▸ **WHAT TO DO**
Please restate, word for word, the lines below that begin at the one with "let held : List Held := s.jq.held.map fun h" and end at the one with "let s := if s.jq.running". Leave out all other lines.

------

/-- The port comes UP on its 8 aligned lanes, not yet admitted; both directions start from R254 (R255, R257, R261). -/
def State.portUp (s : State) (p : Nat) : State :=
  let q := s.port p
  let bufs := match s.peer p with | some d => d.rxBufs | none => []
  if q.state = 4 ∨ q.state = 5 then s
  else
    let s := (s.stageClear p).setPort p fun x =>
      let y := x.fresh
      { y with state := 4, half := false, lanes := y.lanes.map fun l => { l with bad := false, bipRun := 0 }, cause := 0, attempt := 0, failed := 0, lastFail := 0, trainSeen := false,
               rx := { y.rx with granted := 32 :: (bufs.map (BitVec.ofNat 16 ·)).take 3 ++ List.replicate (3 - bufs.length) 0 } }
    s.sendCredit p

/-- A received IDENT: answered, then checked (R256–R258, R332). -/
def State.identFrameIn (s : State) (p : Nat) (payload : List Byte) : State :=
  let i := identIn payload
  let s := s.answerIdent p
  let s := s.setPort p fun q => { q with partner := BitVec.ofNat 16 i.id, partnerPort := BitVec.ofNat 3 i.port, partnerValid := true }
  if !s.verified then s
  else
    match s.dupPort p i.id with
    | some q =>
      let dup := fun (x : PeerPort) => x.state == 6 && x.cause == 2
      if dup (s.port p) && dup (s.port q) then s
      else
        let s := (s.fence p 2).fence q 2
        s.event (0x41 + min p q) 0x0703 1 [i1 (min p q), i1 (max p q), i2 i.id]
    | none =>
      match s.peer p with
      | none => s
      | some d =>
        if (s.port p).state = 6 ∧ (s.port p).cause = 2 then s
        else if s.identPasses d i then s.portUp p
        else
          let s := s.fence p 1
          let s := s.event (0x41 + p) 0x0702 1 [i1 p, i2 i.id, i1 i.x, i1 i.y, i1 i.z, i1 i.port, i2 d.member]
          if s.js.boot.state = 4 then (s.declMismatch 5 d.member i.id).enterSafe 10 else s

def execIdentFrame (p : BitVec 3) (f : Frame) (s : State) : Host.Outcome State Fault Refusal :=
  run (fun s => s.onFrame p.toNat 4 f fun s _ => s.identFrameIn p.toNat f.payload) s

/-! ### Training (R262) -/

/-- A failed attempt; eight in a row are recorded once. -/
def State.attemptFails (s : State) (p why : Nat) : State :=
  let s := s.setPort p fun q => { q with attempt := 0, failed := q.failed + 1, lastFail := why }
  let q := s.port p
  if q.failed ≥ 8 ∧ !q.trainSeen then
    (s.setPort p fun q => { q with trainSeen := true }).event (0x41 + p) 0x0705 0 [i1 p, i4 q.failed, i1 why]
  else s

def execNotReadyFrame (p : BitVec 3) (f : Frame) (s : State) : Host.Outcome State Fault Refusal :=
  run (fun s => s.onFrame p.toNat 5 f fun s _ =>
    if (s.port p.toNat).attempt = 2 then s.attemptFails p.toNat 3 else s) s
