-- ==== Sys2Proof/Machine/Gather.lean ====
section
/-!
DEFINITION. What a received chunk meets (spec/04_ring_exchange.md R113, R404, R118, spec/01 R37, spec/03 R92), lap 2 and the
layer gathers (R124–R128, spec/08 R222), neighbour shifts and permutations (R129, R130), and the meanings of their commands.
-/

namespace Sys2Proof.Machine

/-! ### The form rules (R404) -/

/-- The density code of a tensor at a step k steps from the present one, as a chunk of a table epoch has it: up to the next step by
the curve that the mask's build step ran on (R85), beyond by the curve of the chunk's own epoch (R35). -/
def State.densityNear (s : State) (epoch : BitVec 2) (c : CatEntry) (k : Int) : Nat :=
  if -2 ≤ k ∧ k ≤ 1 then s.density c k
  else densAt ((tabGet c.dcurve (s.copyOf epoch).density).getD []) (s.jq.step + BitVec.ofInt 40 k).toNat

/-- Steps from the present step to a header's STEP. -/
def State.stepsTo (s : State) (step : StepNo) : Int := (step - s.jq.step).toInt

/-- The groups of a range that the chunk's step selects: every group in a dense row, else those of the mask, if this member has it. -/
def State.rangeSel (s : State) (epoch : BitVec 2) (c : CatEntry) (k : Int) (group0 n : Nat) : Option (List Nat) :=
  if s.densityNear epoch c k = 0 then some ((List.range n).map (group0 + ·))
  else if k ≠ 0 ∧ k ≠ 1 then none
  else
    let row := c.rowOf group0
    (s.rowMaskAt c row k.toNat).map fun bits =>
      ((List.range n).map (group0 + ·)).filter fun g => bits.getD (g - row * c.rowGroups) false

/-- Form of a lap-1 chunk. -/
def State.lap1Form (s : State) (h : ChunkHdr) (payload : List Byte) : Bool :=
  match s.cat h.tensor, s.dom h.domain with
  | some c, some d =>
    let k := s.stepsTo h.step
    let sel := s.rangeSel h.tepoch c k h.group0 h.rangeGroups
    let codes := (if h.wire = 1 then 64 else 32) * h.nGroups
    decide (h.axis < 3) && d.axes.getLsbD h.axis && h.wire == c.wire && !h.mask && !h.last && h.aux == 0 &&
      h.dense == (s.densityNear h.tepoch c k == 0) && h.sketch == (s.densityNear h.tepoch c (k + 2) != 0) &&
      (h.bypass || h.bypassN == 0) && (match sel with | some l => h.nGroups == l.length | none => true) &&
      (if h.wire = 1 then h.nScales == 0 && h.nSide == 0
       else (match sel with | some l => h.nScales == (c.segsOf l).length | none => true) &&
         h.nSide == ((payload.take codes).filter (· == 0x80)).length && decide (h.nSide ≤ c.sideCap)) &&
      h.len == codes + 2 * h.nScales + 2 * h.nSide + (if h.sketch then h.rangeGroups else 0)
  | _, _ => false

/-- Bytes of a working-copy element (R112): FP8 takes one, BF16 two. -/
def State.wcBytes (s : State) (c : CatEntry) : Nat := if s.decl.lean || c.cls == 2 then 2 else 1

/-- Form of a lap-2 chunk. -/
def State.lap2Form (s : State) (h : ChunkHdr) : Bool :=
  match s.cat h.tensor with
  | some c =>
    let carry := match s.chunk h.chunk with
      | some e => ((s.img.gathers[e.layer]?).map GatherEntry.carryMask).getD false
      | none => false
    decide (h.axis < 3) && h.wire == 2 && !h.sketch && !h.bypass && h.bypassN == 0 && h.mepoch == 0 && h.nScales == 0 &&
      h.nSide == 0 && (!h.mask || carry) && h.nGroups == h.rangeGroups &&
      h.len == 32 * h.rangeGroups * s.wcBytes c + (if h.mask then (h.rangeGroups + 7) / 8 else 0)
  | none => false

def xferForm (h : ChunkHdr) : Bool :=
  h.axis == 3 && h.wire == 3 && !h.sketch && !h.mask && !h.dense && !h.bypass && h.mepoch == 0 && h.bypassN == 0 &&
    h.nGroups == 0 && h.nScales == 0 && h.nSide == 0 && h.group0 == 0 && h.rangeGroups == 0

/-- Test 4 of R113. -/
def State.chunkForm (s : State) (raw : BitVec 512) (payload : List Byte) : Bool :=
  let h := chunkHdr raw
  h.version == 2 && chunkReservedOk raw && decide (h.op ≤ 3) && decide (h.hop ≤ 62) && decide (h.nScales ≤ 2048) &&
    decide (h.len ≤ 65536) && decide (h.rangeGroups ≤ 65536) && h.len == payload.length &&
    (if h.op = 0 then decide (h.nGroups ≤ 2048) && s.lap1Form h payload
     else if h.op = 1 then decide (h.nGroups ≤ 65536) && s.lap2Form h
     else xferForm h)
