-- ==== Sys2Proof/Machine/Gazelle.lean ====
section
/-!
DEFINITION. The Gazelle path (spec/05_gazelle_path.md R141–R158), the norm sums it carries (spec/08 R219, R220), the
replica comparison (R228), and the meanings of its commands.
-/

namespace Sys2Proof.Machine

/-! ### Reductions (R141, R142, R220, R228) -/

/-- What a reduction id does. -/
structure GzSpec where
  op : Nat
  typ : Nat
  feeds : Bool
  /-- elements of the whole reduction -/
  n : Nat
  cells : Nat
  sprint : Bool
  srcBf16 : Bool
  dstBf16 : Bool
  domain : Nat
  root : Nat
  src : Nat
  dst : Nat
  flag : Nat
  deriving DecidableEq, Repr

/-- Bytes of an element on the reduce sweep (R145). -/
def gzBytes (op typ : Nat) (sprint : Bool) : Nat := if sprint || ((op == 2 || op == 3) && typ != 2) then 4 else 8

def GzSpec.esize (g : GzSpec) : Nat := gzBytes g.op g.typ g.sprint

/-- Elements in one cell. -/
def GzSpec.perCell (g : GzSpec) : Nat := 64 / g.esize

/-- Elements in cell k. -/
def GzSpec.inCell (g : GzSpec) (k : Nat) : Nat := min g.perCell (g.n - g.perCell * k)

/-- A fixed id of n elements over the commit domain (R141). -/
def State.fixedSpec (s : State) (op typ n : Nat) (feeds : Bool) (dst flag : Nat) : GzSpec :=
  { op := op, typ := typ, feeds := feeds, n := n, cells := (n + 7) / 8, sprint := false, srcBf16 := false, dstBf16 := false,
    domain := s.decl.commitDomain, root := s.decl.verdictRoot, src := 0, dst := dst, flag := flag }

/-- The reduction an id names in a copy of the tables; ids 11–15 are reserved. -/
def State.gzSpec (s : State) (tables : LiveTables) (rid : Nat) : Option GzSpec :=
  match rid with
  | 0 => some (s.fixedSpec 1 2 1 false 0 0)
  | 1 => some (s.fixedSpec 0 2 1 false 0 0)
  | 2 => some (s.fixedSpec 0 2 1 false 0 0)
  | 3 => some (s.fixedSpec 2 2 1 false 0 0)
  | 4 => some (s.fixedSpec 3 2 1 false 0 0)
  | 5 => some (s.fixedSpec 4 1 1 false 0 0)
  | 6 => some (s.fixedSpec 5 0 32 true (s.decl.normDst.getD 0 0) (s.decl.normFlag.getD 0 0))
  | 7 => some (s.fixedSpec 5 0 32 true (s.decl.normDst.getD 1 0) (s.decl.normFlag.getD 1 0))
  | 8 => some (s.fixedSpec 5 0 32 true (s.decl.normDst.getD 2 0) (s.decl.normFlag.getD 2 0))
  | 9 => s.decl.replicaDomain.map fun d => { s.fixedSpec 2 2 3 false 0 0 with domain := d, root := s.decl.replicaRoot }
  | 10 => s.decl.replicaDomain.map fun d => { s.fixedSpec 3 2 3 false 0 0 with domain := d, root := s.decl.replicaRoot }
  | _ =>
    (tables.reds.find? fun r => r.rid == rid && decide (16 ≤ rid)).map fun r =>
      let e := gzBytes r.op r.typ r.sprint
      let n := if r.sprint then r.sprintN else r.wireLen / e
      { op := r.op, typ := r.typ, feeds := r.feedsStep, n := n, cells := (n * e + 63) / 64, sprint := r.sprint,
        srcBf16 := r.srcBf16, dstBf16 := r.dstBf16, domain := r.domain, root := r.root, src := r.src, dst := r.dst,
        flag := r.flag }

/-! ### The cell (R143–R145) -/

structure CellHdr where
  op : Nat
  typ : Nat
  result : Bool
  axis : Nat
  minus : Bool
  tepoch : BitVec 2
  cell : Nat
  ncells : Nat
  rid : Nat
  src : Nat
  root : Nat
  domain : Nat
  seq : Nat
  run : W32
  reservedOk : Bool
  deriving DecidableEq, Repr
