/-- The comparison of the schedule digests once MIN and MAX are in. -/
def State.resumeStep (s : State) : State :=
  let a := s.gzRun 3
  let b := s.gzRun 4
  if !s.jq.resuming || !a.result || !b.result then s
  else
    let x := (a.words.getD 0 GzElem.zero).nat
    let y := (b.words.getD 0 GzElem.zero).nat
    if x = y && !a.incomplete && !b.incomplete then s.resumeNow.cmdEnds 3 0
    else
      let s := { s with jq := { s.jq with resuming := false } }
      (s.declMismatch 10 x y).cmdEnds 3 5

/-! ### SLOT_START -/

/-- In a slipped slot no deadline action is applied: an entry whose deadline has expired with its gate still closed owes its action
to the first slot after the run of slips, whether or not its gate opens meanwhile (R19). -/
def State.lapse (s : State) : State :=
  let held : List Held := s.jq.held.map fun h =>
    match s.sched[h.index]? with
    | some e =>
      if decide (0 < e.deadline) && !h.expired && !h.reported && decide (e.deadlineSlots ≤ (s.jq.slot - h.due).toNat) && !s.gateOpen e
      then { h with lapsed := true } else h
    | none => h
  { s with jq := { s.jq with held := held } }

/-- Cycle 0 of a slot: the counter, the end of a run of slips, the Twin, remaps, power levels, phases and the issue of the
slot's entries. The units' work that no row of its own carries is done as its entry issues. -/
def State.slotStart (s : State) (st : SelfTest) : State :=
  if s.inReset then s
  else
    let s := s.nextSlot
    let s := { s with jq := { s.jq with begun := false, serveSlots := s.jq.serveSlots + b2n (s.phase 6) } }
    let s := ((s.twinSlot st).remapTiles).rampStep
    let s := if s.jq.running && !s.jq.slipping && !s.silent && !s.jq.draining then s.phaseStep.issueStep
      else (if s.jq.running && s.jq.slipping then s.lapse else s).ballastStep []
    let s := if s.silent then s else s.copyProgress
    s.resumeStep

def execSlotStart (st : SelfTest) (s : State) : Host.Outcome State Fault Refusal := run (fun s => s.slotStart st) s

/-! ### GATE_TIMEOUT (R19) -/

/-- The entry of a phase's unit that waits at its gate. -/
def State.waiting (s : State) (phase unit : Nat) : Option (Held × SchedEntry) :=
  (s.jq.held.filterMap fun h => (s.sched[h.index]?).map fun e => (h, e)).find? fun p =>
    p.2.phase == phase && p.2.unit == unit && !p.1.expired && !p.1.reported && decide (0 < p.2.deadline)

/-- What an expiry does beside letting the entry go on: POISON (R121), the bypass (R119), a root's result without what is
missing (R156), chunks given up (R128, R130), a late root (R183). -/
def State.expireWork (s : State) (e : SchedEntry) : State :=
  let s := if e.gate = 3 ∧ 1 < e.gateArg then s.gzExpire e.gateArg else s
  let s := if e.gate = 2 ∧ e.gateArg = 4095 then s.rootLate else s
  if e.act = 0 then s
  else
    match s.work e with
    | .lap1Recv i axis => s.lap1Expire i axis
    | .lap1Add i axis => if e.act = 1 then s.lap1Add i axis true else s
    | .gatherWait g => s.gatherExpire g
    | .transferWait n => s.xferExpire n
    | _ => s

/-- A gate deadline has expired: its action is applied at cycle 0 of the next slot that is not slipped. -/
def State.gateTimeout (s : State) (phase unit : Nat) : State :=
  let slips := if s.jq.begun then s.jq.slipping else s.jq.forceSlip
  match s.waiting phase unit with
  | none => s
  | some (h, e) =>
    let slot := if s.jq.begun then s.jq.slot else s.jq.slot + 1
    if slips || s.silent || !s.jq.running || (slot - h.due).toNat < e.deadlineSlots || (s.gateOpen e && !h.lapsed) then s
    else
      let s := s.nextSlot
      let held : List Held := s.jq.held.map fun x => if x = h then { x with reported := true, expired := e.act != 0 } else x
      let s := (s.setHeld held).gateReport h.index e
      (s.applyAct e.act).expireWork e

------

▸ **ANSWER TO THE EXERCISE**
  let held : List Held := s.jq.held.map fun h =>
    match s.sched[h.index]? with
    | some e =>
      if decide (0 < e.deadline) && !h.expired && !h.reported && decide (e.deadlineSlots ≤ (s.jq.slot - h.due).toNat) && !s.gateOpen e
      then { h with lapsed := true } else h
    | none => h
  { s with jq := { s.jq with held := held } }

/-- Cycle 0 of a slot: the counter, the end of a run of slips, the Twin, remaps, power levels, phases and the issue of the
slot's entries. The units' work that no row of its own carries is done as its entry issues. -/
def State.slotStart (s : State) (st : SelfTest) : State :=
  if s.inReset then s
  else
    let s := s.nextSlot
    let s := { s with jq := { s.jq with begun := false, serveSlots := s.jq.serveSlots + b2n (s.phase 6) } }
    let s := ((s.twinSlot st).remapTiles).rampStep
    let s := if s.jq.running && !s.jq.slipping && !s.silent && !s.jq.draining then s.phaseStep.issueStep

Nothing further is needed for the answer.